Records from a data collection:
= Beginning of Section =

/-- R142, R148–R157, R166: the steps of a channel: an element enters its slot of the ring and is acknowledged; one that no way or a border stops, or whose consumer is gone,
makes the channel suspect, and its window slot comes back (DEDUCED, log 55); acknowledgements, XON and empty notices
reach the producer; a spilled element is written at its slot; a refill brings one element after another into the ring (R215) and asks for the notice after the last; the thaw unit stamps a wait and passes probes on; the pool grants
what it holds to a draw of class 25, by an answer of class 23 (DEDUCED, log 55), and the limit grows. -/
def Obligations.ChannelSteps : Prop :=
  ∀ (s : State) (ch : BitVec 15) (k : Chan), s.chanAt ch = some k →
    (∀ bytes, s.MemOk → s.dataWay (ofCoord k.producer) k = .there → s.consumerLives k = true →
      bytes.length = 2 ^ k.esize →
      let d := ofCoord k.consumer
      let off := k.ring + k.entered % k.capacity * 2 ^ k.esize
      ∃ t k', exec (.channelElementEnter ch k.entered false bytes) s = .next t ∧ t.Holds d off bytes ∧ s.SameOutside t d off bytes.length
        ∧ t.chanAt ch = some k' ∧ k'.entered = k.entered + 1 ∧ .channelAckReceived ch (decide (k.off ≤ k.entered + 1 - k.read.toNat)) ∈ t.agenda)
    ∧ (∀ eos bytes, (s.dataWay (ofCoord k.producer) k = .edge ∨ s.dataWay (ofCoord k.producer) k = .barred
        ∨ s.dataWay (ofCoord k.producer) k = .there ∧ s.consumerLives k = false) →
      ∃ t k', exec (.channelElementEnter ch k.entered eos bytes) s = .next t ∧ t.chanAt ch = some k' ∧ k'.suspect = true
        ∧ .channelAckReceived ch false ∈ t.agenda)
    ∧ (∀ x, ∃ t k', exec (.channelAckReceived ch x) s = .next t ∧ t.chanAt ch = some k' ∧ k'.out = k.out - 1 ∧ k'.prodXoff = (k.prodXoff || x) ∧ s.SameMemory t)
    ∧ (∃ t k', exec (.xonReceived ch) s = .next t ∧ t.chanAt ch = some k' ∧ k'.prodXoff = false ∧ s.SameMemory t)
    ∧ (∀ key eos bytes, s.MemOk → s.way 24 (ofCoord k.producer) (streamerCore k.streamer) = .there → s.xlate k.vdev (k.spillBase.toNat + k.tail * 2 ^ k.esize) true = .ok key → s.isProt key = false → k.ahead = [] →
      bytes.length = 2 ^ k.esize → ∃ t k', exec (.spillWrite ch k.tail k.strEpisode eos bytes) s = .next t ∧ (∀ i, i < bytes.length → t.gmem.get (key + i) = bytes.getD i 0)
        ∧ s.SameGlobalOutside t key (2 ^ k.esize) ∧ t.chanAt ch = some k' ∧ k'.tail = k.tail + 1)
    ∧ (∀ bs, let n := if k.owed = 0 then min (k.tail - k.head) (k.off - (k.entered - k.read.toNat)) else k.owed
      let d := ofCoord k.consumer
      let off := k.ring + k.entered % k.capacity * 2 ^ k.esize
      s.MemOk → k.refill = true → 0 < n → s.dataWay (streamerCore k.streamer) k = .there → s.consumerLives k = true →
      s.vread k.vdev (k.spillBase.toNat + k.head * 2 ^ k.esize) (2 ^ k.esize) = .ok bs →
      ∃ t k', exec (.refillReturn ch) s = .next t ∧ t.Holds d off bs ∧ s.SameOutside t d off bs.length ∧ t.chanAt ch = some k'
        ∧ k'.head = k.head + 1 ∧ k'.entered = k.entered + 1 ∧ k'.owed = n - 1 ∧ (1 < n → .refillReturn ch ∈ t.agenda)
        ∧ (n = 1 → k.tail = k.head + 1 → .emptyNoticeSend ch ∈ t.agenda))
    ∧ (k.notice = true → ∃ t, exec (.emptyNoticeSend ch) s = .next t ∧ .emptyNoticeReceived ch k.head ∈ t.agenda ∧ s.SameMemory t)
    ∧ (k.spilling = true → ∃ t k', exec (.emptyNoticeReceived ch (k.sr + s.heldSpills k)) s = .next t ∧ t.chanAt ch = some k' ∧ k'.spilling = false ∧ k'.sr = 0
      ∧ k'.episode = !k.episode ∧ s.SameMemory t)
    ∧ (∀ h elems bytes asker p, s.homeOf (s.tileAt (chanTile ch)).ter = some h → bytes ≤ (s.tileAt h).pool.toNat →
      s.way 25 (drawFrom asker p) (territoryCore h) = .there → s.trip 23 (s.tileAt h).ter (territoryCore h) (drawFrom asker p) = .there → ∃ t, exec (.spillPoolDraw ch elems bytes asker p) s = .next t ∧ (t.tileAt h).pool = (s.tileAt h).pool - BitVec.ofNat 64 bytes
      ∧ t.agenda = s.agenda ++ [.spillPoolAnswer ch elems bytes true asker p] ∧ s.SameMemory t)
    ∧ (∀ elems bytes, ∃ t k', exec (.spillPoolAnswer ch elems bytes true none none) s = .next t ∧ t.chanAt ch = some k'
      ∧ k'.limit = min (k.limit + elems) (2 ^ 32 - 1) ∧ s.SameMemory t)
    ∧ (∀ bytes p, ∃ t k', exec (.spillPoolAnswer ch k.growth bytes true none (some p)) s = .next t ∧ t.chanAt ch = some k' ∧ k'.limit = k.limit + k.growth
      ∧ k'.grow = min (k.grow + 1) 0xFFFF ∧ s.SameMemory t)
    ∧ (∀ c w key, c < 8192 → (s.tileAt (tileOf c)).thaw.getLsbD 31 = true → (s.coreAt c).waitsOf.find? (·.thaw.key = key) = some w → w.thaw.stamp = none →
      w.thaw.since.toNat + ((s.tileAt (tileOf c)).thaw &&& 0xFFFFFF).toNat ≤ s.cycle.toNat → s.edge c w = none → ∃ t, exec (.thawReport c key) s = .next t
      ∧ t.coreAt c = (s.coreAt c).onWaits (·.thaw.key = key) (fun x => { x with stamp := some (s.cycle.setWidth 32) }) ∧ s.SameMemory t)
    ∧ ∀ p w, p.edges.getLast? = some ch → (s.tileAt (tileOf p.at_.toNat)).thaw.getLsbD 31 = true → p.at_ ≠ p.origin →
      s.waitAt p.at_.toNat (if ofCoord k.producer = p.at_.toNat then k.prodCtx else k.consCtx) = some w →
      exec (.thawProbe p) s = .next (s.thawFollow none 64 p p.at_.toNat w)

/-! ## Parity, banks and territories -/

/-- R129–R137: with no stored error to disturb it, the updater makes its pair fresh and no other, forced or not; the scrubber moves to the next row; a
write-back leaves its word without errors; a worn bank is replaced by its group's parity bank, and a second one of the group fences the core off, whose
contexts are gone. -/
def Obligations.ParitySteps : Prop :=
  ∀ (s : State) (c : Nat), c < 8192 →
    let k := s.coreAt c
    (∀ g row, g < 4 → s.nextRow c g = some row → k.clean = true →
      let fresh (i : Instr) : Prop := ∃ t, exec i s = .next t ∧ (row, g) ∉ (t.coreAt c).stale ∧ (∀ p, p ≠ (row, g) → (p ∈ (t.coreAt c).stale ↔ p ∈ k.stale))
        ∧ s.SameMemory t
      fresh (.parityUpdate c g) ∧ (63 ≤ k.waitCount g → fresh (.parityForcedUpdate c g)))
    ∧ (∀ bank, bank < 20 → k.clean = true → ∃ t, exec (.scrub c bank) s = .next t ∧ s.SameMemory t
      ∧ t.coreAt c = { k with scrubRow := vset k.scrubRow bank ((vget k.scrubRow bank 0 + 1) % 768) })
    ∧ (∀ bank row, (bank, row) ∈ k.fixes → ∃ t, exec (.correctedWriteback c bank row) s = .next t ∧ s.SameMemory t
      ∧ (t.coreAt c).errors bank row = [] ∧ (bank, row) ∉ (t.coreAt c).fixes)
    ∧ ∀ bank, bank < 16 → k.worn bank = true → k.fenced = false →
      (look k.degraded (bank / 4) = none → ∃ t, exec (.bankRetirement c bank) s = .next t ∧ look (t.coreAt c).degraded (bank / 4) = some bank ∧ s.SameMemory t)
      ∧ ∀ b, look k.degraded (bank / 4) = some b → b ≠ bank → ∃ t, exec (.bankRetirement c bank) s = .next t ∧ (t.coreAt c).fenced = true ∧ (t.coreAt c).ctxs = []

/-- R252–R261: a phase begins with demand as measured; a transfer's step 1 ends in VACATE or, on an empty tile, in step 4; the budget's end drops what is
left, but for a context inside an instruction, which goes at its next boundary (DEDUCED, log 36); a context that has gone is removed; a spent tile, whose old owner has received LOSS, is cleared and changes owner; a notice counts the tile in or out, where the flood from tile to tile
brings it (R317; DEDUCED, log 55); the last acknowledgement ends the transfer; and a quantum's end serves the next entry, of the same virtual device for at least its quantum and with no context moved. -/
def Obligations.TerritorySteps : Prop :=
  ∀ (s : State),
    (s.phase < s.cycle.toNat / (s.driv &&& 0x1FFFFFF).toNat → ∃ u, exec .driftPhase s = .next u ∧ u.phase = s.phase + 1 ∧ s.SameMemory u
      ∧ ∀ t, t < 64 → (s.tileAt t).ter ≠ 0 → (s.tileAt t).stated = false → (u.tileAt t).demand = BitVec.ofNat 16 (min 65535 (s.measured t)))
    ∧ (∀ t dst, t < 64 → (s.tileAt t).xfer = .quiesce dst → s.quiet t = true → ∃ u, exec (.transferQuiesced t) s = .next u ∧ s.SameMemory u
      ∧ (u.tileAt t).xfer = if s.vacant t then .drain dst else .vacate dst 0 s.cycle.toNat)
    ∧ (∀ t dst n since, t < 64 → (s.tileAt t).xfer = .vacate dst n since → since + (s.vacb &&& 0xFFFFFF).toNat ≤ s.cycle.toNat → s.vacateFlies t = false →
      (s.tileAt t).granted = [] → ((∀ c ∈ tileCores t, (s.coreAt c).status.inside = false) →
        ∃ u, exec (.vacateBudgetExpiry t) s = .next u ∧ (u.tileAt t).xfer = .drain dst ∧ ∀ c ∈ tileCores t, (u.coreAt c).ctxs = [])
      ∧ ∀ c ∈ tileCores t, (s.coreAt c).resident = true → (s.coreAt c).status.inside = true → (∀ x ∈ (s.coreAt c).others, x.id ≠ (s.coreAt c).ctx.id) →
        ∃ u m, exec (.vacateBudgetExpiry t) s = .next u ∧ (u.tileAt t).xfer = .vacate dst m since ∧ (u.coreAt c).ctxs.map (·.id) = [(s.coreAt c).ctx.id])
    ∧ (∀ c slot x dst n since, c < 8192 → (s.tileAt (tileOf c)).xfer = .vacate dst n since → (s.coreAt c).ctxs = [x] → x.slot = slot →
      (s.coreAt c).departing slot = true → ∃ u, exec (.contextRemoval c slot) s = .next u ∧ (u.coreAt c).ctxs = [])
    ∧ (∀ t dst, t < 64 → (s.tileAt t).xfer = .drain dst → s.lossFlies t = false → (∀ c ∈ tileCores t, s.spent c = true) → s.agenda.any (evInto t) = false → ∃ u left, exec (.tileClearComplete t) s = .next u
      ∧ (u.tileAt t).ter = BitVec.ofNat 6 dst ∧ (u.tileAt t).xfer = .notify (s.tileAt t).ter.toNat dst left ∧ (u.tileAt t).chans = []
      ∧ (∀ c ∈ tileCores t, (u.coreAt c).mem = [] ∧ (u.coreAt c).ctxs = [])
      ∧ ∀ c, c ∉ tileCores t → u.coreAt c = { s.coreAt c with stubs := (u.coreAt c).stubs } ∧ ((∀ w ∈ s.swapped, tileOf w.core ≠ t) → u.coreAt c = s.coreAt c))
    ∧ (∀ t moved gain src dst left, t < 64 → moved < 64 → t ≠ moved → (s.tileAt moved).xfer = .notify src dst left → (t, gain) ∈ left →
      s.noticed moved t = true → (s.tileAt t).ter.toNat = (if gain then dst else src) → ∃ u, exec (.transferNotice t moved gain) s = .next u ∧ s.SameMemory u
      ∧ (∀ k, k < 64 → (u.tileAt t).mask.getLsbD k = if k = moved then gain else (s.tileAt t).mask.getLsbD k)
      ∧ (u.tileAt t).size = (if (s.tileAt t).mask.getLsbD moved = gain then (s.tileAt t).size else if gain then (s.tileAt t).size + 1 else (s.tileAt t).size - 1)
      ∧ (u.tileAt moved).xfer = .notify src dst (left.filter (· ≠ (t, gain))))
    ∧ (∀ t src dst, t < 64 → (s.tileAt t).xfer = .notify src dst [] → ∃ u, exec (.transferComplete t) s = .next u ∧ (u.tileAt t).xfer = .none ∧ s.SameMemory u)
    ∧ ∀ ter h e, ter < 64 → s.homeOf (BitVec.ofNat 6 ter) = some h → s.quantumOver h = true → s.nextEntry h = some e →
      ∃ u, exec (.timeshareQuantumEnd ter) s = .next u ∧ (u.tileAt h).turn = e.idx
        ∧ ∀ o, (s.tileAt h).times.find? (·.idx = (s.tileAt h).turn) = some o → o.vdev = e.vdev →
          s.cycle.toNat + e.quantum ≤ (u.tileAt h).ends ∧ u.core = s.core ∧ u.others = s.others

= End of Section =

> **Task instructions**
Reproduce exactly the lines above from the line with "k.read.toNat)) ∈ t.agenda)" to the line with "false ∧ s.SameMemory t)", including both, and add nothing.

> **Expected output**
        ∧ t.chanAt ch = some k' ∧ k'.entered = k.entered + 1 ∧ .channelAckReceived ch (decide (k.off ≤ k.entered + 1 - k.read.toNat)) ∈ t.agenda)
    ∧ (∀ eos bytes, (s.dataWay (ofCoord k.producer) k = .edge ∨ s.dataWay (ofCoord k.producer) k = .barred
        ∨ s.dataWay (ofCoord k.producer) k = .there ∧ s.consumerLives k = false) →
      ∃ t k', exec (.channelElementEnter ch k.entered eos bytes) s = .next t ∧ t.chanAt ch = some k' ∧ k'.suspect = true
        ∧ .channelAckReceived ch false ∈ t.agenda)
    ∧ (∀ x, ∃ t k', exec (.channelAckReceived ch x) s = .next t ∧ t.chanAt ch = some k' ∧ k'.out = k.out - 1 ∧ k'.prodXoff = (k.prodXoff || x) ∧ s.SameMemory t)
    ∧ (∃ t k', exec (.xonReceived ch) s = .next t ∧ t.chanAt ch = some k' ∧ k'.prodXoff = false ∧ s.SameMemory t)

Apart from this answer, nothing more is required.